**Task requirements**
Exactly the lines starting at the line containing "b = aluAdd a b" and ending at the line containing "Registers (10_state.md) -/" are to be written out from the listing below, both included.

┌─ Records

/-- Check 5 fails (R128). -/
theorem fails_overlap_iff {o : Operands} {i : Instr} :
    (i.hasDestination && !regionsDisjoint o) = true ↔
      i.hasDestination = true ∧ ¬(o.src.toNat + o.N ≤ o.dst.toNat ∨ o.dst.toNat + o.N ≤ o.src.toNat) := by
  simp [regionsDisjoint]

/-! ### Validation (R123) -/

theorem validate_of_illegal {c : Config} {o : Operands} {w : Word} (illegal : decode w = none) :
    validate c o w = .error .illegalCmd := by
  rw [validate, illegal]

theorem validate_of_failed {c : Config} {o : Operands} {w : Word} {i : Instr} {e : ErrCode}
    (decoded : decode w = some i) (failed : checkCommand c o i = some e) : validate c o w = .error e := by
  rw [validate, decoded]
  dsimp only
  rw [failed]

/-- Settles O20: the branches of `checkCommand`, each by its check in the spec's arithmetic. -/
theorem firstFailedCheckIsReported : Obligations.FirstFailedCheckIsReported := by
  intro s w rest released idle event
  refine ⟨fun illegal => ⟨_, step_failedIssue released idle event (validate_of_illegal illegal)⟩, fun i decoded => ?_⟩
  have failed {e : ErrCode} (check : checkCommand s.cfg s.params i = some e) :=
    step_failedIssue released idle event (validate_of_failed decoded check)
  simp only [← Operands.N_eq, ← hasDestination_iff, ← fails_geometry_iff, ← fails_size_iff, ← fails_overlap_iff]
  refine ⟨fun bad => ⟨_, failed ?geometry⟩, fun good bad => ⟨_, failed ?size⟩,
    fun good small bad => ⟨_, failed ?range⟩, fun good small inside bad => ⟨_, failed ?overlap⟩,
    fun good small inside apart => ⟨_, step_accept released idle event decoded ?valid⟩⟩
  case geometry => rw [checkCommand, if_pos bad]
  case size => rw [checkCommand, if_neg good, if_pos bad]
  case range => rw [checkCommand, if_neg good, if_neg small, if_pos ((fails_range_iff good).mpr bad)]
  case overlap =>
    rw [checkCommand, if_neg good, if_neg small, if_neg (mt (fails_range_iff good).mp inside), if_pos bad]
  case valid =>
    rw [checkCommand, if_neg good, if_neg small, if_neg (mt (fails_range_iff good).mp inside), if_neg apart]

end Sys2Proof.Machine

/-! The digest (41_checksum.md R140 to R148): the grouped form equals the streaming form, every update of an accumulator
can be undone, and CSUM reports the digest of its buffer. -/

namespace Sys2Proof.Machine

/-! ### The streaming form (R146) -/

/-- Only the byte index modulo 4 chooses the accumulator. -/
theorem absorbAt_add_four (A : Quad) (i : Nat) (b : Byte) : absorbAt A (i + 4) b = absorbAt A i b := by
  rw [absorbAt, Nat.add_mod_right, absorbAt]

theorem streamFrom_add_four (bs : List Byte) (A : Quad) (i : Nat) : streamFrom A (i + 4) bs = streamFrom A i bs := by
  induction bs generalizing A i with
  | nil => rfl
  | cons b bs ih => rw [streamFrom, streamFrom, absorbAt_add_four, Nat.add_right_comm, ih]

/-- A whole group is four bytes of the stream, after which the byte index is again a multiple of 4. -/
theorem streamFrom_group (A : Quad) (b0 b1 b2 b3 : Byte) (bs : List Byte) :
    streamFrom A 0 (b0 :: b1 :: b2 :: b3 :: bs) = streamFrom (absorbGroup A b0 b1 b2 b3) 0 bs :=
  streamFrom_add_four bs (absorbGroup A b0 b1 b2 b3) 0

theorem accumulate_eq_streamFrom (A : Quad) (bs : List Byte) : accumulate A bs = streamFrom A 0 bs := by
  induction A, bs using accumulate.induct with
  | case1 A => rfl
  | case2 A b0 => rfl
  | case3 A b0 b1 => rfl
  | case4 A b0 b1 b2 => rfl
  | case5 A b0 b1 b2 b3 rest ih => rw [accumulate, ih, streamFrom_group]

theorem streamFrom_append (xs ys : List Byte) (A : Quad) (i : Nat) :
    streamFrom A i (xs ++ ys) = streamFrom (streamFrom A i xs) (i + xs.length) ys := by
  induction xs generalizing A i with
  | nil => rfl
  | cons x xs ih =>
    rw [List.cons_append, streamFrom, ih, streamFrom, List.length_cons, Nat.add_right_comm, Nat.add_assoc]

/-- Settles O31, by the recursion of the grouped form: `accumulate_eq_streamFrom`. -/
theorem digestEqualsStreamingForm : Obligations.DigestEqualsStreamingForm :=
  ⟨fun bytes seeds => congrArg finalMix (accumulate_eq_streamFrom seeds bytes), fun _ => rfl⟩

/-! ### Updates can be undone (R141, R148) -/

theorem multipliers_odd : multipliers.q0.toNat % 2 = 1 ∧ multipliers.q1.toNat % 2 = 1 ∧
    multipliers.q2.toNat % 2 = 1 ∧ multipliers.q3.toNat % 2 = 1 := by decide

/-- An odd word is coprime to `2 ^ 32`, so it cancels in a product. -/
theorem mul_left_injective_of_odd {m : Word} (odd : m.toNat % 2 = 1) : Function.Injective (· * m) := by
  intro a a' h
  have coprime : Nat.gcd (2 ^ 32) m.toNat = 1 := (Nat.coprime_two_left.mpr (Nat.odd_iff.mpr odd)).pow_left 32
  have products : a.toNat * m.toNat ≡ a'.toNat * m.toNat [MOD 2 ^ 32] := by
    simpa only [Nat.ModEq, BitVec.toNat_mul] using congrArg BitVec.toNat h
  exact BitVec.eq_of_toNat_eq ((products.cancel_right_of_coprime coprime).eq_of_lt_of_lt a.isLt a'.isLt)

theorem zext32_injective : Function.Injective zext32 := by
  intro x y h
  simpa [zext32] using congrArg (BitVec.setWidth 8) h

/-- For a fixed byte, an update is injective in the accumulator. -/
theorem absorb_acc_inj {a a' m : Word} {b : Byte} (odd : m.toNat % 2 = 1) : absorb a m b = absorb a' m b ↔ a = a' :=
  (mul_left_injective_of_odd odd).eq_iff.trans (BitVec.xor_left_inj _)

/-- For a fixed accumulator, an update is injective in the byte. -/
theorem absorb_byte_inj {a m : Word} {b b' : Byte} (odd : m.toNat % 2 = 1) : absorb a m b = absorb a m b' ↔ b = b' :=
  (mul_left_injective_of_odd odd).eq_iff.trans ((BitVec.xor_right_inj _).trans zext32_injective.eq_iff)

└─
┌─ Records

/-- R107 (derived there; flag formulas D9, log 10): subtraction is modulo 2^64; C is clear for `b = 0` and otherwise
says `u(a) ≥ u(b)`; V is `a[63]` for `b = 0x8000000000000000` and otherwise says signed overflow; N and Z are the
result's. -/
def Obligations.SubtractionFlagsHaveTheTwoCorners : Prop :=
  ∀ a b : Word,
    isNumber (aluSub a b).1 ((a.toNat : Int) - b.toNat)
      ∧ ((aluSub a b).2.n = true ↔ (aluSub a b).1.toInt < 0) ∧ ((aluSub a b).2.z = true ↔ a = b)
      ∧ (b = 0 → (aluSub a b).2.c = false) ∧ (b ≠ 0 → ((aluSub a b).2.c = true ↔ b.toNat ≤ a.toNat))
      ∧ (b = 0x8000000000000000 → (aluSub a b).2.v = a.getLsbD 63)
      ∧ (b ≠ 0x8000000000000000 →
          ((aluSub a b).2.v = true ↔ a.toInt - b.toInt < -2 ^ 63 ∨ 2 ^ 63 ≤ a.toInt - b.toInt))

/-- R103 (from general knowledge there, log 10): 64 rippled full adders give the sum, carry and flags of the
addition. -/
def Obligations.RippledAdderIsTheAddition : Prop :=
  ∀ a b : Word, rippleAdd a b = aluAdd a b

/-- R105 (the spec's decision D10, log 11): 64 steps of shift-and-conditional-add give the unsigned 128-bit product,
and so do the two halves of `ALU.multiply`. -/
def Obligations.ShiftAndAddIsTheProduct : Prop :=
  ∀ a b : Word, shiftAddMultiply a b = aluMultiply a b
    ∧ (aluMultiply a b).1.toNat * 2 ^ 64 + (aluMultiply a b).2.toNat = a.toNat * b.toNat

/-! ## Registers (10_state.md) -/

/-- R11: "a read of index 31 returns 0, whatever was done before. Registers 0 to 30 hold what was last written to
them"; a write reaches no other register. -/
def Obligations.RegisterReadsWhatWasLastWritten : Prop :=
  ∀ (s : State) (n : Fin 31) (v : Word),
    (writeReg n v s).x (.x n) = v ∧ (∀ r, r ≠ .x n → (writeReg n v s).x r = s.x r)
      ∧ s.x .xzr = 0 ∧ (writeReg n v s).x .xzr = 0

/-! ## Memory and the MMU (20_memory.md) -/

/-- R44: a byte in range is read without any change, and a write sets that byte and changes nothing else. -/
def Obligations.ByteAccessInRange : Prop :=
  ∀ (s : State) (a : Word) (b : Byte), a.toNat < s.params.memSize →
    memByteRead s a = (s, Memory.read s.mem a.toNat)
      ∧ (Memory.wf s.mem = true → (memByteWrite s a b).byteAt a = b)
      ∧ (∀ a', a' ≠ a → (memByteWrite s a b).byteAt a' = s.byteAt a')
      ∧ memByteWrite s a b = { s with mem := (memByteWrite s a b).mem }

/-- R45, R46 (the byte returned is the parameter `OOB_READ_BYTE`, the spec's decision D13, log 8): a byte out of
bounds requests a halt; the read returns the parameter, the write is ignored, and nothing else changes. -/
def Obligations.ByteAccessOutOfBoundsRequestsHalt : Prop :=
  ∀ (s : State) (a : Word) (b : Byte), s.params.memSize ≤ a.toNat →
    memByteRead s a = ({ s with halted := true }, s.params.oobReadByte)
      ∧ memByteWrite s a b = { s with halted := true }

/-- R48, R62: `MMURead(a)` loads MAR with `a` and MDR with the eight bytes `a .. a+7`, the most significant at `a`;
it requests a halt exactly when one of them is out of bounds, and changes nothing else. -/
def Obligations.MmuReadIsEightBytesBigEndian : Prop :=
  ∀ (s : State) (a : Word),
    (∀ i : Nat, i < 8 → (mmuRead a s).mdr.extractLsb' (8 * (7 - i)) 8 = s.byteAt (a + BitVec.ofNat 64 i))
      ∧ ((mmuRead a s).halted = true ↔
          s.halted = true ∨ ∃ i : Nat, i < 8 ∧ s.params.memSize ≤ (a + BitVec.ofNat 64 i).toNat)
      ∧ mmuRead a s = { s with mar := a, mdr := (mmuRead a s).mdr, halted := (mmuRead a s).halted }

└─

**Solution to the exercise**
  ∀ a b : Word, rippleAdd a b = aluAdd a b

/-- R105 (the spec's decision D10, log 11): 64 steps of shift-and-conditional-add give the unsigned 128-bit product,
and so do the two halves of `ALU.multiply`. -/
def Obligations.ShiftAndAddIsTheProduct : Prop :=
  ∀ a b : Word, shiftAddMultiply a b = aluMultiply a b
    ∧ (aluMultiply a b).1.toNat * 2 ^ 64 + (aluMultiply a b).2.toNat = a.toNat * b.toNat

/-! ## Registers (10_state.md) -/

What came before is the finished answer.